* Input data *

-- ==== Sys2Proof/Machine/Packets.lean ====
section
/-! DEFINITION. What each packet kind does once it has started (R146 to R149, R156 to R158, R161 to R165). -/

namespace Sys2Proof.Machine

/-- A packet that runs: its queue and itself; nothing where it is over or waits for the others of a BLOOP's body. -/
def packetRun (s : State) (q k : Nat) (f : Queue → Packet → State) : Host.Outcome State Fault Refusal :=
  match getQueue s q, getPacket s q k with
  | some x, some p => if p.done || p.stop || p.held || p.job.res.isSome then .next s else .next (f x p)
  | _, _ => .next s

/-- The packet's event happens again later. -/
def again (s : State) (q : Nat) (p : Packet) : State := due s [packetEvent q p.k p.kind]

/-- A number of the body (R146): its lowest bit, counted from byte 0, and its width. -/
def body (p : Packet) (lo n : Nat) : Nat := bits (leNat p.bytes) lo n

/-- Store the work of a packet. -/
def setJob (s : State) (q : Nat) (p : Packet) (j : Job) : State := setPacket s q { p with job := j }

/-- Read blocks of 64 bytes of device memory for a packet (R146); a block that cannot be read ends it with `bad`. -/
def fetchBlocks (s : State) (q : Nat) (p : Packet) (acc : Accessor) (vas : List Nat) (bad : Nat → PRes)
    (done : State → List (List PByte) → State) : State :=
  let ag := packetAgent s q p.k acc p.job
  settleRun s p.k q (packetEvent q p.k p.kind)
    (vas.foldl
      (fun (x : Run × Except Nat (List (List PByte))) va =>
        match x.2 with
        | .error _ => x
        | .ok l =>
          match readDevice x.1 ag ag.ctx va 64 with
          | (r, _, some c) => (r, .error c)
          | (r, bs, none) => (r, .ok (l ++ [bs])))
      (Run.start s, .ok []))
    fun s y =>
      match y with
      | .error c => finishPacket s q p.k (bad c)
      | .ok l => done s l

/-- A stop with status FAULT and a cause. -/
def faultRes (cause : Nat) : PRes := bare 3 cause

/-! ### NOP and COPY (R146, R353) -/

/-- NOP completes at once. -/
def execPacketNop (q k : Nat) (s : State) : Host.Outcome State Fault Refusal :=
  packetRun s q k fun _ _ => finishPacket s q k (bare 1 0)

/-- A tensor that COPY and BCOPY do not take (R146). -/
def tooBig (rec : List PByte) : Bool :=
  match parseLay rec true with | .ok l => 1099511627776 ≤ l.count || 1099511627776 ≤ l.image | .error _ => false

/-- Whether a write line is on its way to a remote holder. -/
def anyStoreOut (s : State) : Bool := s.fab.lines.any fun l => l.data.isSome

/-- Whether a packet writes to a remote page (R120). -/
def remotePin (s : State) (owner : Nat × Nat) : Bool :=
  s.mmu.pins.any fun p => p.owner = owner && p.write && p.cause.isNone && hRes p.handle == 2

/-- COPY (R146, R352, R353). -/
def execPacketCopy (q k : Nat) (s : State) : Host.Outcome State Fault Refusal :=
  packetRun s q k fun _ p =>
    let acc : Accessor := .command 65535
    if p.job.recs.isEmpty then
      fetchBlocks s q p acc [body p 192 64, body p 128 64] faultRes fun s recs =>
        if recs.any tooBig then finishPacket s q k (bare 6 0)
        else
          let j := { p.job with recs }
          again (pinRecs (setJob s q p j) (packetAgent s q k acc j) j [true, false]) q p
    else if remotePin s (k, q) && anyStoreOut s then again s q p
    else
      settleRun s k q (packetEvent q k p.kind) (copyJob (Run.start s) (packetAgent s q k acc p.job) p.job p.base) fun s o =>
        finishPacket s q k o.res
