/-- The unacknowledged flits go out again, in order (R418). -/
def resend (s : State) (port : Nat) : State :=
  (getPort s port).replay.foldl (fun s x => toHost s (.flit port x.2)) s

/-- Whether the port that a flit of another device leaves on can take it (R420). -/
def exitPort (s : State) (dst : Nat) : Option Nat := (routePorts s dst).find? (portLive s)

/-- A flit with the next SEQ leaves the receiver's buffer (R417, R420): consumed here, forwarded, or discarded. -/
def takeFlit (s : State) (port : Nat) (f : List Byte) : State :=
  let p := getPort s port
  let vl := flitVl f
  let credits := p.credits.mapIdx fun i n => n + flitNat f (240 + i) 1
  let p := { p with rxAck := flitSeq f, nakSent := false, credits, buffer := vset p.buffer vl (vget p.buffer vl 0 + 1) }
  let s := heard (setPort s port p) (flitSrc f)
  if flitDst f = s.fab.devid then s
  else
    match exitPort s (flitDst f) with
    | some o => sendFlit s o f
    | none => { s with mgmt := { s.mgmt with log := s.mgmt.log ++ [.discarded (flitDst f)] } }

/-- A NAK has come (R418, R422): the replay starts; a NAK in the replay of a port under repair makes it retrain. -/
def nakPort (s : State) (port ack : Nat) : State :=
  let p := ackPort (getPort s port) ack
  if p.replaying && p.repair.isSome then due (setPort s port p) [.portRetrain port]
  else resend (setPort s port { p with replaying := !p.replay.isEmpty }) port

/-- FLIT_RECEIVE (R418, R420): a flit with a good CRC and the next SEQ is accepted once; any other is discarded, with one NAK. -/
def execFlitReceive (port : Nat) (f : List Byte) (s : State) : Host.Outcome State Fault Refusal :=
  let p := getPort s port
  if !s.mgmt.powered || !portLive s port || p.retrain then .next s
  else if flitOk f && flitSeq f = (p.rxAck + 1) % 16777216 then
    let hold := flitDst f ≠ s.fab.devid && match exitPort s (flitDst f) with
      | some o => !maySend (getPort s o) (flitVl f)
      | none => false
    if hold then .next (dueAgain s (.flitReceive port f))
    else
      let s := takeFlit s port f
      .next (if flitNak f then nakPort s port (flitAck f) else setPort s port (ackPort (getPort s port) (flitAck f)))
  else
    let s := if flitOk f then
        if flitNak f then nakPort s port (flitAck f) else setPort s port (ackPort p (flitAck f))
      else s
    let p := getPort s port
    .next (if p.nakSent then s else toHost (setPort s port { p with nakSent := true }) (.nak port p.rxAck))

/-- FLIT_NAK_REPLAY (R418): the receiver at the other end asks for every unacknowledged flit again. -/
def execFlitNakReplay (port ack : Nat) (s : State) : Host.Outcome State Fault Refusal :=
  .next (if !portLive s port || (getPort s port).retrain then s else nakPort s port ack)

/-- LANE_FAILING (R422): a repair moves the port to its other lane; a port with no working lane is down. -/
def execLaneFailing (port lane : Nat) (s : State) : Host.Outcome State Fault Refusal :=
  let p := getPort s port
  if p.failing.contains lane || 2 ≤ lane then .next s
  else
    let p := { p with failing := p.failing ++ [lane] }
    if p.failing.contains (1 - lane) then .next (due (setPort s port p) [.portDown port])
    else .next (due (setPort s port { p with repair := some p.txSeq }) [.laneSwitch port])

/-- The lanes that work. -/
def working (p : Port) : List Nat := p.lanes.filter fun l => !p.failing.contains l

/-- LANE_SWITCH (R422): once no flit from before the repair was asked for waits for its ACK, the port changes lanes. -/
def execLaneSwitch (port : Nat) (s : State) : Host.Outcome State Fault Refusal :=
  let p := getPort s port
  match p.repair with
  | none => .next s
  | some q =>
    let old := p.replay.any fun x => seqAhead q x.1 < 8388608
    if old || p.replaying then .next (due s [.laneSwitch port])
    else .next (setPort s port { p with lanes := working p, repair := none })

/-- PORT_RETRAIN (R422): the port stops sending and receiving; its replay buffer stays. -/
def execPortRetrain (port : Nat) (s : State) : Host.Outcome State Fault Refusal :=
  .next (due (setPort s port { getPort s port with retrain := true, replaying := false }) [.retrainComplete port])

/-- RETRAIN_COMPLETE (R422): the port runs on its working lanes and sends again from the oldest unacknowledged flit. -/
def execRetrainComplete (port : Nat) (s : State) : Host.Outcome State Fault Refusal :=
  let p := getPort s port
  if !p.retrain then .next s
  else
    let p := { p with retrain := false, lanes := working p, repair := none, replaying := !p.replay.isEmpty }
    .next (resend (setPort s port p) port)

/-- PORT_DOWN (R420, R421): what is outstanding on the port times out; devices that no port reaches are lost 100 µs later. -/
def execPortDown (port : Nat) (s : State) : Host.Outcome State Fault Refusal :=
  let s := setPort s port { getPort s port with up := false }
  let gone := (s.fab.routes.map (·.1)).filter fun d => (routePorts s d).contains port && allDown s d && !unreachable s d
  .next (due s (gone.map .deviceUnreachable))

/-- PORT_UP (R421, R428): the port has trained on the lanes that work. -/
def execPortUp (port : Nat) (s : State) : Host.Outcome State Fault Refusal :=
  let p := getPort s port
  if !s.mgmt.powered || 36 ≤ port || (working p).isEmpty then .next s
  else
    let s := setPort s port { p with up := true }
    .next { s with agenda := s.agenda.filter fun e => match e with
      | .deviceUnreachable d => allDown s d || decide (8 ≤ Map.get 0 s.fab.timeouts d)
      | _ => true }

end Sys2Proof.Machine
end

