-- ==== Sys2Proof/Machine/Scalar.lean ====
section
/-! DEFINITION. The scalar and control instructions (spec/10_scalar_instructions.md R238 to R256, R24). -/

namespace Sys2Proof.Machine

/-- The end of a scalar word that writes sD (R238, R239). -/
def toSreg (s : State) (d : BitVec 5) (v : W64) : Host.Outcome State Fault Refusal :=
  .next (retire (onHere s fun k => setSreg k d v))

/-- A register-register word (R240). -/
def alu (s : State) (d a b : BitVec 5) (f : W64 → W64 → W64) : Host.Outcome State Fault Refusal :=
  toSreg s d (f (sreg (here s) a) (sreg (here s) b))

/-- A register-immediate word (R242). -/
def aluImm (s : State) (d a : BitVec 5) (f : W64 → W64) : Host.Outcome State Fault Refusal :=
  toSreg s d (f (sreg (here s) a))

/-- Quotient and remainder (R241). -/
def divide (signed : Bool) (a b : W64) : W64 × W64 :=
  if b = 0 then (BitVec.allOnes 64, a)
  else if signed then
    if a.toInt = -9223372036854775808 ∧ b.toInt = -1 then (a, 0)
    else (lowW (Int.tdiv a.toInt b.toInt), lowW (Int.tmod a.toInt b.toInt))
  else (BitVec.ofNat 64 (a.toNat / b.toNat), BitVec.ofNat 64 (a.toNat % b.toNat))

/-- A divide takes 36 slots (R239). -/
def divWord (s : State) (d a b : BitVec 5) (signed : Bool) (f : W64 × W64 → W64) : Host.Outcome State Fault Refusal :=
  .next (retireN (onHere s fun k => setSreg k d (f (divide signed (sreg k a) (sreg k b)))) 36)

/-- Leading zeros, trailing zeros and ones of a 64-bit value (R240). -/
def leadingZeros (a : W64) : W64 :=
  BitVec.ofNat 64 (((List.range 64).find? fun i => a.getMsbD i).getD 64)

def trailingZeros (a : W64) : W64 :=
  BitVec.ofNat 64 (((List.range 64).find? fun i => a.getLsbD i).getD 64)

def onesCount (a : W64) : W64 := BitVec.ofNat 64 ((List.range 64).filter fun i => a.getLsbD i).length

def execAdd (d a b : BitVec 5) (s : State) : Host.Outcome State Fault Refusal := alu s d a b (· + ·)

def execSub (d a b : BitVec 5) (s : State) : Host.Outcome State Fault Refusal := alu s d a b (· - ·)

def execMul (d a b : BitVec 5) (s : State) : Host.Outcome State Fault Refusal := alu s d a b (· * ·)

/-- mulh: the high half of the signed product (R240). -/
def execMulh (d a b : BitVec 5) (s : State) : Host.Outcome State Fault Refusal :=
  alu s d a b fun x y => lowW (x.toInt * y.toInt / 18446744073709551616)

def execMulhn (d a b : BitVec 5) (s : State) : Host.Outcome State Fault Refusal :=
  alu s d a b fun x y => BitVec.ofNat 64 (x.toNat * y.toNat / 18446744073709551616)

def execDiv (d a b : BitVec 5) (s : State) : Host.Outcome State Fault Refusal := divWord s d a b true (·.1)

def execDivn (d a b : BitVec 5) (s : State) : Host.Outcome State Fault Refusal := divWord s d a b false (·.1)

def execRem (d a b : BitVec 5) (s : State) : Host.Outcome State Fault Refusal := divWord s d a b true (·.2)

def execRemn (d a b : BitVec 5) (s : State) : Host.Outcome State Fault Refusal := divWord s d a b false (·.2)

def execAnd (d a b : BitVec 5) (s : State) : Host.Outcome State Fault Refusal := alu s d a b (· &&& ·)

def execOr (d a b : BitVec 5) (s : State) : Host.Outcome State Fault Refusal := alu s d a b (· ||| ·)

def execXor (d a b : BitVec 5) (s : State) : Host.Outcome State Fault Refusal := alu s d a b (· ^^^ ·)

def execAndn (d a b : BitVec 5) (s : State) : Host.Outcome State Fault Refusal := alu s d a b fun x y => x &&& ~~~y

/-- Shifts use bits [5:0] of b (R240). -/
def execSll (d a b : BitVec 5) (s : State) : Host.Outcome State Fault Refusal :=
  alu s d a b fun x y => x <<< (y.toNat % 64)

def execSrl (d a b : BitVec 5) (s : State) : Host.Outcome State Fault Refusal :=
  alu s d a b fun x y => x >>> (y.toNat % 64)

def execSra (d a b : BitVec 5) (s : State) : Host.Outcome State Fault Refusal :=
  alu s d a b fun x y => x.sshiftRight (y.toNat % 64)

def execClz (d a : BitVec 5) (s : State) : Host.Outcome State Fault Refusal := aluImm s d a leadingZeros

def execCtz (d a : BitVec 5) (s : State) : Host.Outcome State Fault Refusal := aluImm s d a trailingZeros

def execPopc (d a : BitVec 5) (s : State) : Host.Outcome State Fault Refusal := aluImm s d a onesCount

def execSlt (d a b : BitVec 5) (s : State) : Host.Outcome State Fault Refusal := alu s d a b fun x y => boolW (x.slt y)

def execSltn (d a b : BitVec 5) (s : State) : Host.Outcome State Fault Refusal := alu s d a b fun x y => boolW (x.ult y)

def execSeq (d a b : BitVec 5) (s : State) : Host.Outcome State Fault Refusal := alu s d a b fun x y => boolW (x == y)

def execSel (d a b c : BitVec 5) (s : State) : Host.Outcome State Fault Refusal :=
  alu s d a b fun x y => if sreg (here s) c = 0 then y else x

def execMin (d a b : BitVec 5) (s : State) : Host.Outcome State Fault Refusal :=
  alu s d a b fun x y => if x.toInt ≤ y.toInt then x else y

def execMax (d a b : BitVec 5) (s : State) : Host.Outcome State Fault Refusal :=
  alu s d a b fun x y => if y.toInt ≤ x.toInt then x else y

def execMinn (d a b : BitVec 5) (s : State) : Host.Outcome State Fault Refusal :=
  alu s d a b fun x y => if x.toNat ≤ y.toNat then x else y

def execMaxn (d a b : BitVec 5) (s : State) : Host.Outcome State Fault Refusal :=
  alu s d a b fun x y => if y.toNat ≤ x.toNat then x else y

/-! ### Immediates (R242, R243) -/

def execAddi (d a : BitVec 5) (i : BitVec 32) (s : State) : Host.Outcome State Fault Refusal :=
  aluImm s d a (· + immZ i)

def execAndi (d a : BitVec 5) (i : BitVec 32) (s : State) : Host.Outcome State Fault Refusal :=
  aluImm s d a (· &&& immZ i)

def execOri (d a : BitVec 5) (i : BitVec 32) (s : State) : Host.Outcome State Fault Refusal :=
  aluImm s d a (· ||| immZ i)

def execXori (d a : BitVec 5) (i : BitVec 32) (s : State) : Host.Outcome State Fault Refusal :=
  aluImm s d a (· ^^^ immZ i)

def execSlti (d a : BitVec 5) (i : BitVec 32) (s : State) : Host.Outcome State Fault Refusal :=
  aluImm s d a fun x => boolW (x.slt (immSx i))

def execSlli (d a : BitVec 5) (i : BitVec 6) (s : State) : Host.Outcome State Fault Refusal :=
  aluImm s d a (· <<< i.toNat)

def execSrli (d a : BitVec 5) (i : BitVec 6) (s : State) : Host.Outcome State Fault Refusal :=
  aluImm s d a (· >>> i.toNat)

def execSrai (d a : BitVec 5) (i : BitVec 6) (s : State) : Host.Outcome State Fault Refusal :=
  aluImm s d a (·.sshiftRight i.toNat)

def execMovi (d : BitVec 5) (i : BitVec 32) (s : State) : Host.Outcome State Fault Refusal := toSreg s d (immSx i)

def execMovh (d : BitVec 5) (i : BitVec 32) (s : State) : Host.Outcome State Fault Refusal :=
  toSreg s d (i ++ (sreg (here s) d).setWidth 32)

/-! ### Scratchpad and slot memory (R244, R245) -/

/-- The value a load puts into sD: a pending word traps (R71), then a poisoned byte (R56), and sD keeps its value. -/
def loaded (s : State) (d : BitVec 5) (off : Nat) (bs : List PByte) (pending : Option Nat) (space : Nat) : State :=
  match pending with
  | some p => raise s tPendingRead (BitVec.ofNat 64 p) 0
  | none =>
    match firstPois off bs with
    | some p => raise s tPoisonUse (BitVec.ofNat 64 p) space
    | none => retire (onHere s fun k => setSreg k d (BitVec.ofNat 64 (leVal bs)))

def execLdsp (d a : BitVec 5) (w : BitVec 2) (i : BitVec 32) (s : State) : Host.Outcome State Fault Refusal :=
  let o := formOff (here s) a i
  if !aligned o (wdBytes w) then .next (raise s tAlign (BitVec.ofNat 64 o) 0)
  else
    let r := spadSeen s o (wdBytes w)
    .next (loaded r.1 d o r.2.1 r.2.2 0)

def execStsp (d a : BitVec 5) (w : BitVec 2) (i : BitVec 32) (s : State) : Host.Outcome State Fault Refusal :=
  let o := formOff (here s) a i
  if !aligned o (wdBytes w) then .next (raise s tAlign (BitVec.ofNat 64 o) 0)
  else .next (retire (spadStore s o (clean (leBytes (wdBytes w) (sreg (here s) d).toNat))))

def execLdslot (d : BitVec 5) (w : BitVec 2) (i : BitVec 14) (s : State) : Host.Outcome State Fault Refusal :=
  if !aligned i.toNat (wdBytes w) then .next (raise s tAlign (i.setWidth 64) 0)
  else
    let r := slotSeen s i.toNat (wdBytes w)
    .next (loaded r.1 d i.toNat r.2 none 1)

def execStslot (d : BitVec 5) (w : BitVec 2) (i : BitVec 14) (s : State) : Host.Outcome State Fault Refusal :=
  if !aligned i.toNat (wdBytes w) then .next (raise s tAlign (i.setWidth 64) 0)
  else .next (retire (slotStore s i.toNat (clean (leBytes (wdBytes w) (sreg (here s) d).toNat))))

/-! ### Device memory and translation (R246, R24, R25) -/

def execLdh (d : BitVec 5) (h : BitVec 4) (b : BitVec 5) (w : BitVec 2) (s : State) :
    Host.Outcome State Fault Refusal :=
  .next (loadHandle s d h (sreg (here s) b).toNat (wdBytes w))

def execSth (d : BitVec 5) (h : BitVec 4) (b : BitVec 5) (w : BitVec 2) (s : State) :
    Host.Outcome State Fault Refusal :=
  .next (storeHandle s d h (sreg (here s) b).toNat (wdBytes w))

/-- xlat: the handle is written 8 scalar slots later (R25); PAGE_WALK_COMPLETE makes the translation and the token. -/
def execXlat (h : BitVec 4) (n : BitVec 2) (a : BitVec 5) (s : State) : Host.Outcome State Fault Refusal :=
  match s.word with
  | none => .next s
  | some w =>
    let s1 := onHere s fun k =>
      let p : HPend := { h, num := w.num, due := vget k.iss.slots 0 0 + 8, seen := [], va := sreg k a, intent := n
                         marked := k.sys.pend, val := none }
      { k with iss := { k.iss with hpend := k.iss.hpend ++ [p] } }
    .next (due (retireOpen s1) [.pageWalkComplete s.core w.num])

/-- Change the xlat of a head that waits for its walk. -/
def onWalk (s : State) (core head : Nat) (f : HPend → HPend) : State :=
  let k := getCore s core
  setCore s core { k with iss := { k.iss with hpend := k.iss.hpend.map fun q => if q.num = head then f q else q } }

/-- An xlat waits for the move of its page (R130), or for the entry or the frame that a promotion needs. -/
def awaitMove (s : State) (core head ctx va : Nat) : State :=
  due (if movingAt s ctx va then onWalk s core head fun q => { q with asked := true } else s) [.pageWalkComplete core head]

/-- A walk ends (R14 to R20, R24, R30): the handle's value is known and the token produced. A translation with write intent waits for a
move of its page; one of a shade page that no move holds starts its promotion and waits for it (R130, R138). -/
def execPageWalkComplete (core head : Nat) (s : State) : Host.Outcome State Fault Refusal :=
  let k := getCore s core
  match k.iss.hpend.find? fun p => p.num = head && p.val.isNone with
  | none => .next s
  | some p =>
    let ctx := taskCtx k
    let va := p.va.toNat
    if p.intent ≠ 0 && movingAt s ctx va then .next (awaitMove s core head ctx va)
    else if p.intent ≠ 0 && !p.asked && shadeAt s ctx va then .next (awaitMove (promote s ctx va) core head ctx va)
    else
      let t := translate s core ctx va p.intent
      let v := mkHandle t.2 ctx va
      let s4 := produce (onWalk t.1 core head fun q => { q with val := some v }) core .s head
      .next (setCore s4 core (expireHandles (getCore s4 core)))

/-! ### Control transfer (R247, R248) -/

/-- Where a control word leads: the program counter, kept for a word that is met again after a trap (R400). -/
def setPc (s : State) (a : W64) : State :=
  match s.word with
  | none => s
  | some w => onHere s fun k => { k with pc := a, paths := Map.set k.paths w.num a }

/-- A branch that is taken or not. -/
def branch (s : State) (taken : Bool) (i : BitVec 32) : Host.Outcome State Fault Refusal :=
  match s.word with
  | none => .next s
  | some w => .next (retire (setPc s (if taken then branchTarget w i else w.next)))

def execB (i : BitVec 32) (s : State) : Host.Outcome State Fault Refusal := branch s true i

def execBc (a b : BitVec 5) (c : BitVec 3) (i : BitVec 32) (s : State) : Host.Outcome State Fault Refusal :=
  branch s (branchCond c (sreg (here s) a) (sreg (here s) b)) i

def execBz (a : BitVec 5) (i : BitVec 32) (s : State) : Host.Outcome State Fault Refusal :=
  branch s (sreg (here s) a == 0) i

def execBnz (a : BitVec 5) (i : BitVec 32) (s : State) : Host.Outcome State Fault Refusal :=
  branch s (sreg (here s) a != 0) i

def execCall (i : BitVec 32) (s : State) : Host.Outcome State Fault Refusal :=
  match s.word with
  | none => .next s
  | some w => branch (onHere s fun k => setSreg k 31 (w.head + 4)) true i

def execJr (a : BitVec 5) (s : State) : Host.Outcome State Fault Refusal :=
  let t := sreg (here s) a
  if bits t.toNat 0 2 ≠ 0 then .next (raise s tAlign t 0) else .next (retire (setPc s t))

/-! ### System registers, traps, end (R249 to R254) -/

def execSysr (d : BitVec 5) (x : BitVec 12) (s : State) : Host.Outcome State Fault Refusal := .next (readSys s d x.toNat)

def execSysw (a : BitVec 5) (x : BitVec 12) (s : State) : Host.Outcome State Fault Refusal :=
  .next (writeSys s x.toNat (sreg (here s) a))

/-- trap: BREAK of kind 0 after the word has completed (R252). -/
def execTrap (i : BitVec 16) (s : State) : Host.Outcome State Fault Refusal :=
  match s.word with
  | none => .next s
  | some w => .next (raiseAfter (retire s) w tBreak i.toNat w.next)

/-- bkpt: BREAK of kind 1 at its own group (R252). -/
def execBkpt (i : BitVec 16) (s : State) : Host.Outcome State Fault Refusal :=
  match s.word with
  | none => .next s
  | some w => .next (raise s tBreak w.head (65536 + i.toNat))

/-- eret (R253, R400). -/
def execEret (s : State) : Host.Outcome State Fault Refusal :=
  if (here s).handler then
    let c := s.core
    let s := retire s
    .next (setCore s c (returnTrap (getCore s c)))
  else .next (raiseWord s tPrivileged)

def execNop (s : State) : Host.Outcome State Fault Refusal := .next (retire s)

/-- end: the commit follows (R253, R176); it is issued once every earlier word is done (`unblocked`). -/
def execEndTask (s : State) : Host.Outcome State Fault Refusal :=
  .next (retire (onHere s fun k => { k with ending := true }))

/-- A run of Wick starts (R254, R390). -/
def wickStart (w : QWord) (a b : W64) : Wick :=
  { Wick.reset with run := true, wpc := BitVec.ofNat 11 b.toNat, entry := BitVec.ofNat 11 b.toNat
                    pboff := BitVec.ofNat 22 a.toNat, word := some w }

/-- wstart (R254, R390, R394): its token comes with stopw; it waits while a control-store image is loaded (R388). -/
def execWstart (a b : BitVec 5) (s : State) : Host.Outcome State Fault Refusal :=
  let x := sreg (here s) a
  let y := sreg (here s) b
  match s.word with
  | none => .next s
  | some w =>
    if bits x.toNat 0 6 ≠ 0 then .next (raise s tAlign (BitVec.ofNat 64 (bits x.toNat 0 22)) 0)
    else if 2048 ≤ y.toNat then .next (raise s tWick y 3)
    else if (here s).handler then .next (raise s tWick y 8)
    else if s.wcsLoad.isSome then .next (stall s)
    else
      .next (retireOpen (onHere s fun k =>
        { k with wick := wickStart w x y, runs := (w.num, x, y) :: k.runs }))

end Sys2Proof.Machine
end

* What is expected *
Everything above from the line containing "(BitVec.ofNat 64 p) 0" through the line containing "R24, R25) -/" must be copied exactly. Nothing outside that range belongs in the answer.

* Answer space *
  | some p => raise s tPendingRead (BitVec.ofNat 64 p) 0
  | none =>
    match firstPois off bs with
    | some p => raise s tPoisonUse (BitVec.ofNat 64 p) space
    | none => retire (onHere s fun k => setSreg k d (BitVec.ofNat 64 (leVal bs)))

def execLdsp (d a : BitVec 5) (w : BitVec 2) (i : BitVec 32) (s : State) : Host.Outcome State Fault Refusal :=
  let o := formOff (here s) a i
  if !aligned o (wdBytes w) then .next (raise s tAlign (BitVec.ofNat 64 o) 0)
  else
    let r := spadSeen s o (wdBytes w)
    .next (loaded r.1 d o r.2.1 r.2.2 0)

def execStsp (d a : BitVec 5) (w : BitVec 2) (i : BitVec 32) (s : State) : Host.Outcome State Fault Refusal :=
  let o := formOff (here s) a i
  if !aligned o (wdBytes w) then .next (raise s tAlign (BitVec.ofNat 64 o) 0)
  else .next (retire (spadStore s o (clean (leBytes (wdBytes w) (sreg (here s) d).toNat))))

def execLdslot (d : BitVec 5) (w : BitVec 2) (i : BitVec 14) (s : State) : Host.Outcome State Fault Refusal :=
  if !aligned i.toNat (wdBytes w) then .next (raise s tAlign (i.setWidth 64) 0)
  else
    let r := slotSeen s i.toNat (wdBytes w)
    .next (loaded r.1 d i.toNat r.2 none 1)

def execStslot (d : BitVec 5) (w : BitVec 2) (i : BitVec 14) (s : State) : Host.Outcome State Fault Refusal :=
  if !aligned i.toNat (wdBytes w) then .next (raise s tAlign (i.setWidth 64) 0)
  else .next (retire (slotStore s i.toNat (clean (leBytes (wdBytes w) (sreg (here s) d).toNat))))

/-! ### Device memory and translation (R246, R24, R25) -/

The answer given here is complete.